What’s clear is this: U.S. fans and even players are eager for the inevitable change. Sarachan was never expected to be the long-term solution. He was elevated to the helm from his role as an assistant only after Bruce Arena resigned days after the spectacular failure to qualify for the 2018 World Cup. Yet over the last year, Sarachan, almost by accident, has proven to have the ideal personality to lead the USMNT’s next generation though the darkest time in program history.
“Going into it, nobody knew exactly what to expect because it was an unprecedented time for U.S. Soccer,” midfielder Wil Trapp told Yahoo Sports in a recent interview. “But the fatherly type culture Dave creates is perfect for a young group that is inexperienced but hungry, passionate and aggressive. He’s been amazing in terms of how he’s brought us along game by game, camp by camp.”
Sarachan has given 19 players – including a record five teenagers – their international debuts over the last 11 months. Perhaps as important, his easygoing and nurturing personality has gone a long way toward helping those players to feel comfortable from the start.
“He’s so down to earth, which makes it nice for a young player coming in who might be a little bit nervous,” said 19-year-old Tyler Adams, who was originally named to the current roster before withdrawing because of a back injury. “On the field he’s going to push you, but it’s easier to settle down with a coach who’s very relaxed.”
Adams didn’t know Sarachan at all when he was called in for the USMNT’s first game after the qualifying debacle, at European champion Portugal last November. But he had heard only good things from Jesse Marsch, then his coach with the New York Red Bulls, and Marsch’s then-deputy Chris Armas, both of whom played for Sarachan’s Chicago Fire teams in the early to mid 2000s.
“Every time I talked to Chris or Jesse about Dave, they told me he’s a great guy, a great coach,” Adams said. “Within our Red Bull organization, we talk about how having great people will reflect on the field because you want to play for them.
“Off the field, I can have a normal conversation with Dave about anything,” continued Adams. I can talk to him about girls, whatever. It’s amazing to have a coach like that. Once we’re on the field it’s all about work and representing our country in the right way, but off the field he lets us have our downtime. He’s found the right mix. Because I’m with a coach who I can have a good relationship with very easily, I feel like my integration progress has been seamless into the team.”
From the start, Sarachan knew his role. While a younger coach hoping to earn the long-term appointment might have used a firmer hand or prioritized short-term results over blooding fresh talent, he stuck to his plan. He leaned on the experience of being Arena’s assistant during the program’s finest hour, when the U.S. reached the quarterfinals of the 2002 World Cup. And he has picked up some impressive results along the way.
There was the tie against Portugal and, in June, another at eventual World Cup champion France. A win over rival Mexico on Sept. 11. And for the most part, Sarachan has done it with an insanely young roster that has consistently averaged less than 24 years old.

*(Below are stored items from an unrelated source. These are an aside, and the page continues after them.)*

-- ==== Sys2Proof/Machine/Engine.lean ====
section
/-! DEFINITION. Engine commands: issue (R316, R317, R319), the started commands of a queue, the engine trap point (R318), held
faults (R433) and completions (R301, R477). -/

namespace Sys2Proof.Machine

/-! ### Issue -/

/-- R317: a failed check: its cause, and its TVAL where the spec gives one (A14). -/
abbrev Check := Option (Nat × Option Word)
/-- A check with the TVAL the spec gives. -/
def stopIf (b : Bool) (c : Nat) (v : Word) : Check := if b then some (c, some v) else none
/-- A check to which the spec gives no TVAL. -/
def stopFree (b : Bool) (c : Nat) : Check := if b then some (c, none) else none
/-- R317: of checks in order, the first that fails. -/
def firstOf (cs : List Check) : Check := cs.findSome? id

/-- R317: an engine command of the running slot, with the register operands A, B, C and the two after C as they stand. -/
def mkCmd (s : State) (i : Instr) (a b c : BitVec 5) : Cmd :=
  let t := s.me
  { i := i, pc := t.pc, va := t.rs a, vb := t.rs b, vc := t.rs c, vd := t.rs (c + 1), ve := t.rs (c + 2), lvl := t.lvl,
    fz := Fpctl.fz t.fpctl, nan := Fpctl.nanTrap t.fpctl, wave := t.wave }

/-- R316, R317, R35: an engine command issues into queue q: not ready while a register is owed or the queue is full; then
the issue checks, the implicit knot, and the entry into the queue. -/
def issue (q : Nat) (rd : RegSet) (c : Cmd) (chk : Check) (s : State) : State :=
  let wr := RegSet.s1 (cmdDest c.i)
  if s.me.notReady (rd.or wr) then s
  else if 8 ≤ (s.me.queue q).waiting.length then waitAs .fullQueue s
  else match chk with
    | some (x, some v) => raise s x v
    | some (x, none) => raiseFree s x
    | none => irrevocable rd wr none (fun s => s.mapMe (fun t =>
        (t.mapQueue q (fun u => { u with waiting := u.waiting ++ [{ c with wave := t.wave }] })).nextFresh)) s

/-! ### Started commands -/

/-- R101: the port of a command's engine at the banks of its tile; a control block is read by the stream engine that opens it. -/
def cmdPort (i : Instr) : Nat :=
  match i with
  | .copy _ _ _ _ _ _ => 9
  | .copy2 _ _ _ _ _ => 9
  | .copym _ _ _ _ _ _ => 9
  | .mdrain _ _ _ _ _ => 10
  | .sopen e _ _ _ => 1 + e.toNat
  | _ => 11

/-- The agent that a command is: the level and the epoch it was issued with (R363, R414). -/
def agCmd (s : State) (th : Nat) (c : Cmd) : Ag := { agOf s th with lvl := c.lvl, epoch := c.wave, port := cmdPort c.i }

/-- R317: a command as it starts. -/
def Active.start (c : Cmd) : Active :=
  { cmd := c, pos := 0, row := 0, begun := false, done := false, due := 0, value := 0, mode := 0, held := none, owed := 0, fill := [],
    logged := false }

/-- The k-th started command of queue q of slot th. -/
def activeAt (s : State) (th q k : Nat) : Option Active := ((s.thread th).queue q).active[k]?

/-- That command changed. -/
def setActive (s : State) (th q k : Nat) (a : Active) : State :=
  s.mapThread th (fun t => t.mapQueue q (fun u => { u with active := u.active.set k a }))

/-- R182: that command has done its work and retires, not before the cycle `due`. -/
def finish (s : State) (th q k : Nat) (a : Active) (due : Nat) : State :=
  setActive s th q k { a with done := true, due := due }

/-- R447: the record of the first poison that a command consumes. -/
def poisonOnce (s : State) (th q k : Nat) (a : Active) (addr : Word) : State :=
  if a.logged then s else setActive (poisonRecord s th 3 addr a.cmd.pc) th q k { a with logged := true }

/-- The vectors of an MRUN that are in the array. -/
def Active.flying (a : Active) : Nat :=
  match a.cmd.i with
  | .mrun _ _ _ _ _ => a.pos - a.row
  | .mrunAcc _ _ _ _ _ => a.pos - a.row
  | _ => 0

/-- R477: the vectors of the k-th started command of an M queue complete nothing further; those of slot th enter and leave the array in
the order of its queue. (DEDUCED, A30) -/
def strayVectors (th k : Nat) (act : List Active) (vs : List VecFly) : List VecFly :=
  let skip := ((act.take k).map Active.flying).foldl (fun m n => m + n) 0
  let n := match act[k]? with | some a => a.flying | none => 0
  (vs.foldl (fun (acc : List VecFly × Nat) v =>
    if v.th = th ∧ v.stray = false then
      let w : VecFly := if skip ≤ acc.2 ∧ acc.2 < skip + n then { v with stray := true } else v
      (acc.1 ++ [w], acc.2 + 1)
    else (acc.1 ++ [v], acc.2)) ([], 0)).1

/-- R477: the machine as the k-th started command of queue q ends. -/
def strayed (s : State) (th q k : Nat) : State :=
  if q = 3 then { s with vecs := strayVectors th k ((s.thread th).queue 3).active s.vecs } else s

/-- R318: a trap of the k-th started command of queue q: the command is gone without its give token, every command of the
thread that has not started is cancelled, and the first such event waits to be raised at the next instruction. -/
def engineTrap (s : State) (th q k code : Nat) (tval : Word) : State :=
  (strayed s th q k).mapThread th (fun t =>
    let pc := match (t.queue q).active[k]? with | some a => a.cmd.pc | none => t.pc
    let t1 := t.mapQueue q (fun u => { u with active := u.active.eraseIdx k })
    { t1 with queues := t1.queues.map (fun u => { u with waiting := [] }),
              pend := some (t1.pend.getD { code := code, tval := tval, q := q + 2, epc := pc }) })

/-- A14: the trap of a command to which the spec gives no TVAL. -/
def engineTrapFree (s : State) (th q k code : Nat) : State :=
  engineTrap s.draw th q k code (Config.freeWord s.drawn)

/-- R318: a failed start check of a command. -/
def startFails (s : State) (th q k : Nat) (c : Nat × Option Word) : State :=
  match c.2 with
  | some v => engineTrap s th q k c.1 v
  | none => engineTrapFree s th q k c.1

/-- R433: the command waits for a page. -/
def holdOn (s : State) (th q k : Nat) (a : Active) (addr : Word) : State := setActive s th q k { a with held := some addr }

/-- R301, R477: a completion of n more bytes by a command on its cleat. A page fault holds it; any other refusal ends the
command at the engine trap point. -/
def complete (s : State) (th q k : Nat) (a : Active) (cleat : Word) (n : Nat) : State :=
  if cleat = 0 ∨ n + a.owed = 0 then s
  else if agentHeld s (agCmd s th a.cmd) true [(cleat, 16)] then setActive s th q k { a with owed := n + a.owed }
  else match completeOn s (agCmd s th a.cmd) cleat (n + a.owed) with
  | (s', 0) => setActive s' th q k { a with owed := 0, held := none }
  | (s', 5) => setActive s' th q k { a with owed := n + a.owed, held := some cleat }
  | (s', c) => engineTrap (if c = 8 then poisonOnce s' th q k a cleat else s') th q k c cleat

/-- R364: a local range that a command issued at U may not touch. (DEDUCED, A33) -/
def windowRefused (s : State) (th : Nat) (c : Cmd) (ea : Word) (n : Nat) : Bool :=
  isLocal ea && decide (0 < n) && !c.lvl && inWindow (s.graph (s.thread th).graph).hwin (ea.toNat % 2 ^ 18) n

/-- R36, R216: the region of a physical context that contains a tile. -/
def regionAt (s : State) (tile pctx : Nat) : Option Region :=
  s.regions.find? (fun r => r.pctx == pctx && decide (r.x ≤ tileX tile) && decide (tileX tile < r.x + r.w) &&
    decide (r.y ≤ tileY tile) && decide (tileY tile < r.y + r.h))

namespace Region
/-- R21: the lead tile. -/
def lead (r : Region) : Nat := tileAt r.x r.y
/-- The tiles of a region, in increasing y and x. -/
def tiles (r : Region) : List Nat :=
  (List.range r.h).flatMap (fun y => (List.range r.w).map (fun x => tileAt (r.x + x) (r.y + y)))
/-- R21: the tiles of the west edge, from the north. -/
def feeders (r : Region) : List Nat := (List.range r.h).map (fun y => tileAt r.x (r.y + y))
/-- R21: the tiles of the south edge, from the west. -/
def drainers (r : Region) : List Nat := (List.range r.w).map (fun x => tileAt (r.x + x) (r.y + r.h - 1))
/-- Whether a region's rectangle is that of a counter. -/
def onRect (r : Region) (q : Rect) : Bool := r.x == q.x && r.y == q.y && r.w == q.w && r.h == q.h
end Region

/-- R322, R325: the tiles that a row or plane form acts on: the issuing tile, or every tile of the region it leads; none where
a region form finds no region that its tile leads. -/
def formTiles (s : State) (th : Nat) (rg : Bool) : Option (List Nat) :=
  if !rg then some [tileOf th] else
  match regionAt s (tileOf th) (s.thread th).pctx.toNat with
  | some r => if r.lead = tileOf th then some r.tiles else none
  | none => none

/-- The logical x of a tile in a thread's graph. -/
def logX (s : State) (th tile : Nat) : Nat := tileX tile - (s.graph (s.thread th).graph).x
/-- The logical y of a tile in a thread's graph. -/
def logY (s : State) (th tile : Nat) : Nat := tileY tile - (s.graph (s.thread th).graph).y

end Sys2Proof.Machine
end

“I didn’t take this [job] with the idea of thinking what’s it going to be like in a year or two,” Sarachan admitted during Monday’s pre-match press conference. “But now that a year is over, there’s a body of work there that I feel very proud of.”
It almost certainly won’t be enough to land him the permanent gig, nor should it. This new group of players now appears ready for a more tactically accomplished coach who can lead them toward Qatar 2022. But Sarachan deserves a ton of credit for being the bridge between failure and the future. Maybe it even puts him in the conversation to lead the U.S. under-23 squad, which is hoping to qualify for the Olympics for the first time since 2008.
“In terms of the indecision, the unknown of what’s going to happen, he could’ve mailed it in and he hasn’t done that at all,” Trapp said of Sarachan. “He’s done a really good job of making these games special for players, understanding that there’s a lot to be gained from them.”